Flavonoids have the potential to serve as antioxidants in addition to their function of UV screening in photoprotective mechanisms. However, flavonoids have long been reported to accumulate mostly in epidermal cells and surface organs in response to high sunlight. Therefore, how leaf flavonoids actually carry out their antioxidant functions is still a matter of debate. Here, the distribution of flavonoids with effective antioxidant properties, i.e. the orthodihydroxy B-ring-substituted quercetin and luteolin glycosides, was investigated in the mesophyll of Ligustrum vulgare leaves acclimated to contrasting sunlight irradiance.

Methods

In the first experiment, plants were grown at 20 % (shade) or 100% (sun) natural sunlight. Plants were exposed to 100 % sunlight irradiance in the presence or absence of UV wavelengths, in a second experiment. Fluorescence microspectroscopy and multispectral fluorescence microimaging were used in both cross sections and intact leaf pieces to visualize orthodihydroxy B-ring-substituted flavonoids at inter- and intracellular levels.
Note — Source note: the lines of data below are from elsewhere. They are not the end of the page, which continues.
/-- A group ends when no path is live (R85). -/
def Group.settle (g : Group) : Group :=
  let g := settleN 256 g
  { g with ended := g.live.isEmpty }

/-- A destination of a control transfer: its address, its lanes, and whether the lanes continue
sequentially (R21, R88, R91). -/
structure Dest where
  pc : Addr
  lanes : Mask
  seq : Bool
  deriving DecidableEq, Repr

/-- Where sequential execution goes after the instruction at `pc`, with the loop test of R91 on the loop
state `lp` of lanes `mask`. -/
def Group.seqNext (g : Group) (pc : Addr) (lp : LoopSt) (mask : Mask) : Addr × LoopSt :=
  if lp.loopc = 0 || pc ≠ lp.loope then (pc + 12, lp)
  else
    let live := g.regs.emask &&& mask
    let stop := lp.loopc = 1 || (lp.loopp ≠ 7 && g.rdP lp.loopp.toNat &&& live = 0)
    if stop then (lp.loope + 12, { lp with loopc := 0 })
    else (lp.loops, { lp with loopc := lp.loopc - 1 })

/-- The lowest free path-table index. -/
def Group.freeIx (g : Group) : Nat := (pathIxs.filter (fun i => !(g.path i).live)).headD 0

/-- The address and loop state at which lanes of a destination start. -/
def Group.startOf (g : Group) (pc : Addr) (lp : LoopSt) (d : Dest) : Addr × LoopSt :=
  if d.seq then g.seqNext pc lp d.lanes else (d.pc, lp)

/-- A new path for the slices all of whose active lanes go to one destination (R21 step 3, R88 step 3).
The new path takes the splitting path's past as its own (R221). -/
def Group.splitOff (pix : Nat) (active : Mask) (pc : Addr) (lp : LoopSt) (g : Group) (d : Dest) : Group :=
  let p := g.path pix
  let taken := [0, 1, 2, 3, 4, 5, 6, 7].foldl
    (fun (b : BitVec 8) k =>
      let ln := active &&& sliceLanes ((1 : BitVec 8) <<< k)
      if p.slices.getLsbD k && ln != 0 && ln &&& ~~~d.lanes == 0 then b ||| ((1 : BitVec 8) <<< k) else b) 0
  if taken = 0 then g
  else
    let ix := g.freeIx
    let lanes := d.lanes &&& sliceLanes taken
    let (npc, nlp) := g.startOf pc lp { d with lanes := lanes }
    let np : Path :=
      { g.path ix with
        live := true, pc := npc, mask := lanes, slices := taken, lp := nlp, earliest := p.earliest,
        stat := .run, wait := none, issued := p.issued, exempt := false, stepping := p.stepping,
        haltPend := p.haltPend, reason := 0, holdSince := none,
        view := p.view, heard := p.heard, fences := p.fences }
    let bit := pathBits [ix]
    { (g.updPath ix (fun _ => np)).updPath pix (fun p => { p with slices := p.slices &&& ~~~taken }) with
      ops := g.ops.map (fun o =>
        let copy := fun (b : BitVec 8) => if b.getLsbD pix then b ||| bit else b &&& ~~~bit
        { o with past := copy o.past, rel := copy o.rel, full := copy o.full }) }
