/-- One element of `tmov.get` in its register (R171). -/
def Group.landElem (g : Group) (t v k : Nat) : Group :=
  { g with v := spSet 0 g.v (32 * (v + k / 32) + k % 32) (g.tile t (k / 32) (k % 32)) }

/-- The elements that a `tmov.get` writes. -/
def getElems (act : Mask) : List Nat :=
  (upFrom 0 1024).filter (fun k => act.getLsbD (k % 32))

/-- The steps of an `mma` performed on a tile, with their events and poison. -/
def doMma (s : State) (g : Group) (t steps : Nat) (zero : Bool) (p : StepArgs) : Group × Events :=
  if steps = 0 then (g, 0)
  else
    let acc := (upFrom 0 1024).map (fun k => if zero then 0 else (g.tile t (k / 32) (k % 32)).toNat)
    let (r, ev) := p.steps s g steps 0 acc 0
    let bad := (!zero && g.poisonTiles.contains t) || s.matPoison g p.olds p.a p.ab steps || s.matPoison g p.olds p.b p.bb steps
    ({ g with tiles := fillTile t (fun i j => BitVec.ofNat 32 (getAt 0 r (32 * i + j))) g.tiles }.setTilePoison t bad,
     ev)

/-- `tsacc` of an element (R172). -/
def tsaccElem (r c a b : Word) : Nat × Events :=
  let (p0, e0) := numMul (fDecode f32 r.toNat) (fDecode f32 c.toNat)
  let (p, e1) := fResult f32 0 false p0
  let (x, e2) := fusedMulAdd 0 (fDecode f32 p) (fDecode f32 b.toNat) (fDecode f32 a.toNat)
  let (y, e3) := fResult f32 0 false x
  (y, e0 ||| e1 ||| e2 ||| e3)

/-- `tsacc` performed. -/
def doTsacc (g : Group) (t ts : Nat) (rows cols : List Word) : Group × Events :=
  let rs := (upFrom 0 1024).map (fun k =>
    tsaccElem (getAt 0 rows (k / 32)) (getAt 0 cols (k % 32)) (g.tile t (k / 32) (k % 32)) (g.tile ts (k / 32) (k % 32)))
  ({ g with tiles := fillTile t (fun i j => BitVec.ofNat 32 (getAt (0, 0) rs (32 * i + j)).1) g.tiles }.setTilePoison t
      (g.poisonTiles.contains t || g.poisonTiles.contains ts),
   rs.foldl (fun v x => v ||| x.2) 0)

/-- The entries of a codebook slot loaded (R173). A poisoned byte makes no entry poisoned: the manual
names no poison of slots. -/
def doCbld (s : State) (g : Group) (olds : List Nat) (slot : Nat) (src : MatSrc) : Group :=
  let entry := fun k =>
    match src with
    | .regs ws => (getAt 0 ws (k / 2)).toNat / 2 ^ (16 * (k % 2)) % 2 ^ 16
    | .desc role ofs _ _ rot got =>
      let rd := fun b => (s.gotByte g olds got (descByte role ofs 0 0 rot 0 0 b)).val.toNat
      rd (2 * k) + 256 * rd (2 * k + 1)
  { g with slots := (upFrom 0 16).foldl (fun m k => spSet 0 m (16 * slot + k) (BitVec.ofNat 16 (entry k))) g.slots }

/-- A drain slot with words from `ws`, the others zero (R180). -/
def fillSlot (p : Nat) (ws : List Word) (m : Sparse Word) : Sparse Word :=
  (upFrom 0 64).foldl (fun m k => spSet 0 m (64 * p + k) (getAt 0 ws k)) m

/-- What an engine's read for an operation must heed: what precedes the operation, and in a drain the drain's own accesses
to the same byte, which are performed in order (R189, R232). -/
def Op.sees (o : Op) : View :=
  match o.kind with
  | .matrix (.drain _ _ _ _ _) => viewJoin o.view o.own
  | _ => o.view

/-- Byte number `k` of memory as an engine reads it for an operation, and the stamp of its write: one that the rules let it
read, freely chosen (R226, R232). Of a scratchpad it reads what stood there at some moment since the operation's issue.
`n` numbers the read in its step. -/
def State.engineByte (s : State) (g : Group) (o : Op) (va : Nat) (t : Target) (n : Nat) : Nat × Nat :=
  let floor := match t with
    | .at_ _ _ => s.mappedAt g.die g.tlbCore (s.tlbOf g o va) g.pasid va
    | .obj _ => 0
    | .scr _ _ => o.since
  let p := s.pickByte o.sees floor (2 ^ 20 * (o.id + 1) + n) ((t.cells g 1).headD 0)
  (p.2.toNat, p.1)

/-- The bytes of a `drainld`, and what it has read (R232): each one that was read ahead, or else a byte of now, or a
fault at an address. -/
def drainBytes (g : Group) (o : Op) (got : List EarlyByte) :
    Nat → Nat → State → State × Except (Option (Cause × Nat)) (List Byte × View)
  | 0, _, s => (s, .ok ([], []))
  | n + 1, a, s =>
    match s.target g .gbl (a % 2 ^ 57) 1 needR with
    | (s1, .error none) => (s1, .error none)
    | (s1, .error (some c)) => (s1, .error (some (c, a % 2 ^ 57)))
    | (s1, .ok t) =>
      let r := s1.engineByte g o (a % 2 ^ 57) t (n + 1)
      let (b, seen) := match findBy (fun (x : EarlyByte) => x.addr == a) got with
        | some x => (x, ([] : View))
        | none => ({ addr := a, val := BitVec.ofNat 8 r.1, bad := s1.targetPoison g t 1 }, viewOf (t.cells g 1) [r.2])
      if b.bad then (s1, .error (some (.poison, a % 2 ^ 57)))
      else
        match drainBytes g o got n (a + 1) s1 with
        | (s2, .ok (bs, v)) => (s2, .ok (b.val :: bs, viewJoin v seen))
        | r => r

/-- Words of four bytes. -/
def wordsOf : Nat → List Byte → List Word
  | 0, _ => []
  | n + 1, bs => BitVec.ofNat 32 (ofLe (bs.take 4)) :: wordsOf n (bs.drop 4)

/-- A matrix operation complete: its events are ORed into ASTAT, what it has read enters its counter's view (R233), and it
leaves MX in its turn (R166). -/
def State.matrixDone (s : State) (gid : Nat) (o : Op) (ev : Events) : State :=
  s.updGrp gid (fun g =>
    ((g.raise (s.dieOf g.die).clk ev).addView o.ctr.code o.id (g.opOr o).own).updOp o.id (fun o => { o with done := true }))

/-- A matrix operation complete with an imprecise fault (R180, R409). -/
def State.matrixFault (s : State) (gid : Nat) (o : Op) (c : Cause) (addr : Nat) : State :=
  (s.matrixDone gid o 0).raiseFault gid
    { op := o.id, path := o.path, cause := c, fpc := o.pc, faddr := BitVec.ofNat 64 addr, lmask := o.act,
      issuedAt := o.issuedAt }

/-- What the matrix unit's use of a context's drain-program memory meets (R179, R368; log entry 83). -/
def State.drainMemory (s : State) (g : Group) (r w : Bool) : Option Cause :=
  match s.objAddr (s.ctxOf g.pasid).drainmem 0 r w with
  | .ok _ => none
  | .error c => some c
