/-- The planning of a request (R302). Where there is no room, an image that does not hold the slots of the blocks to be
placed is reported (R411), as is a want of save slots (R417). -/
def planRequest (s : State) (die : Nat) (r : PromoReq) : State :=
  let s0 := s.dropRequest die r
  match findBy (fun (l : Launch) => l.die == r.tdie && l.lchid == r.target) s.launches with
  | none => s0.progressFault r.who .progressInversion none
  | some l =>
    if r.cls.toNat ≤ l.cls.toNat then s0.promoted r.who
    else
      let ch := chainOf s r l
      if ch.links.any (fun k => k.l.unchecked || k.l.count.isSome || !s.dispatching k.l.die k.l.pasid) then s
      else
        match ch.deep with
        | some x => s0.progressFault r.who .progressDepth (some x)
        | none =>
          let plan := planChain s ch r.cls (s.freeSaves l.pasid).length
          match plan with
          | none =>
            let met := ch.links.foldl (fun (s : State) k => s.slotMet k.l ((s.toPlace k.l r.cls).length * k.l.hdr.groups))
              (planShort s0 ch r l.pasid plan)
            met.progressFault r.who .progressNoroom none
          | some p =>
            match commitPlan (planShort s ch r l.pasid plan) die r ch p with
            | some s2 => s2
            | none => grainStalls s l.pasid

/-- The EVICT record of a group that has left its record; none while a full ring delays it. -/
def evictRecord (s : State) (g : Group) : Option State :=
  headEvent s g.die (s.launchOf g.die g.lchid) 6 g.lastIssuer (groupPayload g.block g.grpid)

/-- A planned group placed with its DISPATCH record. -/
def placeSeat (s : State) (x : Seat) : Option State :=
  let s1 := match s.blockOf x.die x.lchid x.block with
    | some b => if b.away then s.startBlock x.die x.lchid x.block else s
    | none => s.startBlock x.die x.lchid x.block
  s1.dispatch1 x.die x.lchid x.block x.grp x.place true

/-- A state carried on by the items of a list, as far as they go, and the items that are left. -/
def carryWhile {α : Type} (f : State → α → Option State) : List α → State → State × List α
  | [], s => (s, [])
  | x :: r, s =>
    match f s x with
    | some s1 => carryWhile f r s1
    | none => (s, x :: r)

/-- Whether every block that a promotion evicts is out. -/
def State.victimsOut (s : State) (vs : List (Nat × Nat × Nat)) : Bool :=
  vs.all (fun v => match s.blockOf v.1 v.2.1 v.2.2 with
    | some b => b.away
    | none => true)

/-- Whether blocks of the launches that a plan places have gone out with their context since: each of these launches is then
placed again as its class asks, and the plan's own placements are left to that (R294). -/
def State.wentOut (s : State) (seats : List Seat) : Bool :=
  s.blocks.any (fun b => b.stat == BlockStat.out &&
    seats.any (fun x => x.die == b.die && x.lchid == b.lchid) &&
    !seats.any (fun x => x.die == b.die && x.lchid == b.lchid && x.block == b.ix))

/-- The end of a planned promotion once its blocks are out: the records, the placements, and the wait parks. A
target that has completed drops the rest of it (R303). A full ring delays what is left (R276), and a context that is
being switched out, or is out, places nothing (R294). -/
def finishPlan (s : State) (die : Nat) (r : PromoReq) (seats : List Seat) (vs : List (Nat × Nat × Nat)) : State :=
  if !s.victimsOut vs then s
  else
    let pasid := (s.grp r.who.gid).pasid
    let keep := fun (s : State) (seats : List Seat) (evs : List Nat) =>
      s.updDie die (fun d =>
        { d with promo := updBy (fun x => x.who == r.who) (fun x => { x with plan := some (seats, vs), evs := evs }) d.promo })
    let gs := s.groups.filter (fun g => vs.contains (g.die, g.lchid, g.block) && !g.ended && !r.evs.contains g.gid)
    let (s1, late) := carryWhile evictRecord gs s
    if !late.isEmpty then
      keep (grainStalls s1 pasid) seats (r.evs ++ (gs.take (gs.length - late.length)).map (fun g => g.gid))
    else
      let evs := r.evs ++ gs.map (fun g => g.gid)
      let live := s1.launches.any (fun l => l.die == r.tdie && l.lchid == r.target)
      let todo := if live && !s1.wentOut seats then seats else []
      if !todo.all (fun x => s1.dispatching x.die pasid) then keep s1 seats evs
      else
        let (s2, rest) := carryWhile placeSeat todo s1
        if !rest.isEmpty && !grainRoom s2 pasid then keep (grainStalls s2 pasid) rest evs
        else (s2.dropRequest die r).promoted r.who
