-- ==== Sys2Proof/Machine/Step.lean ====
section
/-! DEFINITION. One step of the machine: time passes, and one choice is carried out: a path issues, an
event takes place, or a drain engine runs one word. -/

namespace Sys2Proof.Machine

/-- One choice carried out. A path that a stop, a trap, a fault or a missing packet keeps from issuing
takes that instead, and an engine that runs no word does nothing. -/
def runChoice (c : Choice) (s : State) : Host.Outcome State Fault Refusal :=
  match c with
  | .issue w =>
    match front s w with
    | .done s' => after s c none (.next s')
    | .run i s' => after s c (some i) (exec i s')
  | .event i => after s c none (exec i (s.shown i))
  | .drainWord e =>
    match drainFront s e with
    | some (i, s') => after s c none (exec i s')
    | none => after s c none (.next s)

/-- One step: time passes, the peer stores that are due arrive, and the next choice is carried out. -/
def step (s : State) : Host.Outcome State Fault Refusal :=
  match s.nextChoice with
  | some (c, rest) => runChoice c { s.passTime.arriveDue with agenda := rest }
  | none => .next s.passTime.arriveDue

/-- The state in which `step` runs a word of `nbits` bits next: a 96-bit instruction of a placed group,
a drain word of a placed drain, or a queue command. -/
def State.withFetchWord (s : State) (nbits w : Nat) : State :=
  match nbits with
  | 32 => s.placeDrain w
  | 512 => s.placeCommand w
  | _ => s.placeWord w

end Sys2Proof.Machine
end

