-- ==== Sys2Proof/Certificates/Slice0/Obligations.lean ====
section
/-! DEFINITION. The statements for the provers, made from the numbered rules of the spec. -/

open Sys2Proof Sys2Proof.Machine Sys2Proof.Stated

/-! ### Words and steps (R38 to R52, R68 to R75, R181 to R185, R376) -/

/-- Worked words of the spec, each written out there bit by bit from its fields, and what they stand for (R39, R41, R44,
R181). -/
def Obligations.WordsDecodeAsWritten : Prop :=
  let h : Hdr := { gn := false, gp := 7, stall := 0, yield := false, dup := 0 }
  decode 0x202803000E01400000001000 = .ok (.and
    { h := { gn := true, gp := 2, stall := 4, yield := false, dup := 0 }, d := .v 12, a := .v 3, b := .q 5, x := 0 }) ∧
  decode 0x219C01C00B01400000000000 = .ok (.shl { h := h, d := .v 7, a := .v 2, b := .imm 5, x := 0 }) ∧
  decode 0x019C00300C00000000120000 = .ok (.loop { h := h, d := .v 0, a := .imm 3, b := .v 0, k := 72 }) ∧
  decode 0x801C008003022C0EE4284000 = .ok (.ldGbl
    { h := h, d := .v 2, a := .v 0, b := .imm 8, c := .p 3, mf := 11, rf := 9, rnd := 0, sat := false, scope := 5,
      sk := false, ord := 0, prb := true }) ∧
  decode 0xA15C00000000000011400000 = .ok (.waitc
    { h := h, d := .v 0, a := .v 0, b := .v 0, c := .v 0, n := 1, ctr := 0, scope := 5, sk := false, low := 0 }) ∧
  decode 0xC05D04D05105800338004000 = .ok (.mmloop
    { h := h, d := .s 19, a := .s 20, b := .s 22, c := .v 0, af := 12, bf := 14, td := 0, spr := 0, sub := 1 }) ∧
  decode 0xE09D01000000000000408000 = .ok (.csrrd { h := h, d := .s 4, a := .v 0, b := .v 0, k := 0x102 }) ∧
  decodeDrain 0x23080000 = some (.dfma { d := 3, a := 0, b := 8, r := 0, s := false }) ∧
  decodeDrain 0x9034B040 = some (.dst
    { d := 0, v := 3, o := 4, f := 11, r := 0, s := false, p := 1, x := false, g := false }) ∧
  word96Of [0x00, 0x10, 0x00, 0x00, 0x00, 0x40, 0x01, 0x0E, 0x00, 0x03, 0x28, 0x20] = 0x202803000E01400000001000

/-- Decoding and encoding agree on 96-bit words: a well-formed instruction is what its word decodes to, with every
operand and field, and a word that decodes is the word of its instruction, so that two words never mean the same. -/
def Obligations.InstructionWordsRoundTrip : Prop :=
  (∀ (i : Instr) (w : Word96), encode i = some w → wellFormed i = true → decode w = .ok i) ∧
  (∀ (w : Word96) (i : Instr), decode w = .ok i → encode i = some w ∧ wellFormed i = true)

/-- Decoding and encoding agree on drain words and on queue commands, in both directions (R181 to R185, R376, R377). -/
def Obligations.DrainWordsAndCommandsRoundTrip : Prop :=
  (∀ (i : Instr) (w : Word), encodeDrain i = some w → wellFormed i = true → decodeDrain w = some i) ∧
  (∀ (w : Word) (i : Instr), decodeDrain w = some i → encodeDrain i = some w ∧ wellFormed i = true) ∧
  (∀ (q : QRef) (w : BitVec 512) (i : Instr), decodeCommand q w = some i →
    encodeCommand i = some w ∧ wellFormed i = true) ∧
  (∀ (q : QRef) (c : LaunchCmd), wellFormed (.launch q c) = true →
    ∃ w, encodeCommand (.launch q c) = some w ∧ decodeCommand q w = some (.launch q c)) ∧
  (∀ (q : QRef) (c : WordCmd) (f : QRef → WordCmd → Instr),
    f ∈ [Instr.signal, Instr.waitword, Instr.copy, Instr.timestamp] → wellFormed (f q c) = true →
    ∃ w, encodeCommand (f q c) = some w ∧ decodeCommand q w = some (f q c))
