theorem filter_plainElems (raw : Nat → Nat) (ls : List Nat) (p : RawElem → Bool) :
    (plainElems raw ls).filter p = plainElems raw (ls.filter (fun l => p { lane := l, raw := raw l, nib := none })) :=
  List.filter_map

/-- The trap of the lanes of a mask names the lowest one's address (R200). -/
theorem lanesTrap_plainElems (c : Cause) (raw : Nat → Nat) {m : Mask} (hm : m ≠ 0) :
    lanesTrap c (plainElems raw (lanesOf m)) =
      { cause := c, faddr := BitVec.ofNat 64 (raw (lowest m)), lmask := m } := by
  obtain ⟨x, r, hxr⟩ := List.exists_cons_of_ne_nil (lanesOf_ne_nil hm)
  have hhead : ((plainElems raw (lanesOf m)).head?.map (fun r => r.raw)).getD 0 = raw (lowest m) := by
    simp only [plainElems, lowest, hxr, List.map_cons, List.head?_cons, Option.map_some, Option.getD_some, List.headD_cons]
  have hmask : maskOf (fun l => (plainElems raw (lanesOf m)).any (fun r => r.lane == l)) = m := by
    simp only [plainElems, List.any_map]
    exact maskOf_mem_lanesOf m
  unfold lanesTrap
  rw [hhead, hmask]

section

variable {e : Env} {sp : Space} {n : Nat} {raw : Nat → Nat} {m : Mask}

/-- The lanes whose addresses are no multiple of the width. -/
def misaligned (m : Mask) (raw : Nat → Nat) (n : Nat) : Mask := failing (lanesOf m) (fun l => decide (raw l % n ≠ 0))

/-- The lanes whose elements lie outside the scratchpads. -/
def Env.outOfReach (e : Env) (sp : Space) (m : Mask) (raw : Nat → Nat) (n : Nat) : Mask :=
  failing (lanesOf m) (fun l => (e.scrAddr sp (raw l) n).isNone)

theorem filter_misaligned : (plainElems raw (lanesOf m)).filter (fun r => r.nib.isNone && r.raw % n != 0) =
    plainElems raw (lanesOf (misaligned m raw n)) := by
  rw [filter_plainElems, misaligned, lanesOf_failing]
  refine congrArg _ (List.filter_congr fun l _ => ?_)
  simp [bne, beq_eq_decide]

theorem filter_outside : (plainElems raw (lanesOf m)).filter (fun r => (e.scrAddr sp r.raw n).isNone) =
    plainElems raw (lanesOf (e.outOfReach sp m raw n)) := by
  rw [filter_plainElems, Env.outOfReach, lanesOf_failing]

theorem plainElems_cons_of_ne {k : Mask} (hk : k ≠ 0) : ∃ x r, plainElems raw (lanesOf k) = x :: r :=
  List.exists_cons_of_ne_nil (List.map_eq_nil_iff.not.mpr (lanesOf_ne_nil hk))

theorem checked_misaligned (h : misaligned m raw n ≠ 0) : e.checked sp n (plainElems raw (lanesOf m)) =
    .error { cause := .memAlign, faddr := BitVec.ofNat 64 (raw (lowest (misaligned m raw n))),
             lmask := misaligned m raw n } := by
  obtain ⟨x, r, hxr⟩ := plainElems_cons_of_ne (raw := raw) h
  unfold Env.checked
  rw [filter_misaligned, hxr]
  dsimp only
  rw [← hxr, lanesTrap_plainElems _ _ h]

theorem checked_outside (hsp : sp.isScr = true) (h0 : misaligned m raw n = 0) (h : e.outOfReach sp m raw n ≠ 0) :
    e.checked sp n (plainElems raw (lanesOf m)) =
      .error { cause := .memBounds, faddr := BitVec.ofNat 64 (raw (lowest (e.outOfReach sp m raw n))),
               lmask := e.outOfReach sp m raw n } := by
  obtain ⟨x, r, hxr⟩ := plainElems_cons_of_ne (raw := raw) h
  have hnil : plainElems raw (lanesOf (misaligned m raw n)) = [] := by rw [h0]; rfl
  unfold Env.checked
  rw [filter_misaligned, filter_outside, hnil, hxr, hsp, Bool.not_true]
  dsimp only
  rw [if_neg Bool.false_ne_true, ← hxr, lanesTrap_plainElems _ _ h]

theorem checked_scratchpad (hsp : sp.isScr = true) (h0 : misaligned m raw n = 0) (h : e.outOfReach sp m raw n = 0) :
    e.checked sp n (plainElems raw (lanesOf m)) =
      .ok ((plainElems raw (lanesOf m)).map (fun r => (r, (e.scrAddr sp r.raw n).getD 0))) := by
  have hnil : plainElems raw (lanesOf (0 : Mask)) = [] := rfl
  unfold Env.checked
  rw [filter_misaligned, filter_outside, h0, h, hnil, hsp]
  rfl
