-- ==== Sys2Proof/Machine/Identity.lean ====
section
/-! DEFINITION. Identity verification `VERIFY_ID` (41_identity R95 to R98). -/

namespace Sys2Proof.Machine

open Sys2Proof

/-- The pseudocode of `VERIFY_ID` (R96), from its start on. -/
def runVerifyId (h : Handle) (s : State) : State :=
  let r := window h (sendReceive h (Header.bytes .readId) 2) { s with hdr := some (Header.bytes .readId) }
  match r.1 with
  | none => r.2.raise .comm
  | some b => { r.2 with idTmp := some b }.complete (idVerdict b)

/-- `VERIFY_ID` (R96). -/
def execVerifyId (s : State) : Outcome :=
  withIdleHandle s fun h => settle s (runVerifyId h (s.begin .verifyId))

end Sys2Proof.Machine
end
Identification and quantification of individual hydroxycinnamates and flavonoid glycosides were performed via HPLC-DAD.

Key Results

Quercetin and luteolin derivatives accumulated to a great extent in both the epidermal and mesophyll cells in response to high sunlight. Tissue fluorescence signatures and leaf flavonoid concentrations were strongly related. Monohydroxyflavone glycosides, namely luteolin 4′-O-glucoside and two apigenin 7-O-glycosides were unresponsive to changes in sunlight irradiance. Quercetin and luteolin derivatives accumulated in the vacuoles of mesophyll cells in leaves growing under 100 % natural sunlight in the absence of UV wavelengths.

Conclusions

The above findings lead to the hypothesis that flavonoids play a key role in countering light-induced oxidative stress, and not only in avoiding the penetration of short solar wavelengths in the leaf.

Keywords: Confocal laser scanning microscopy (CLSM); flavonoid glycosides; fluorescence microimaging; fluorescence microspectroscopy; hydroxycinnamates; intra-cellular flavonoid localization; Ligustrum vulgare; photoprotection; UV stress

Journal Article.  4795 words.  Illustrated.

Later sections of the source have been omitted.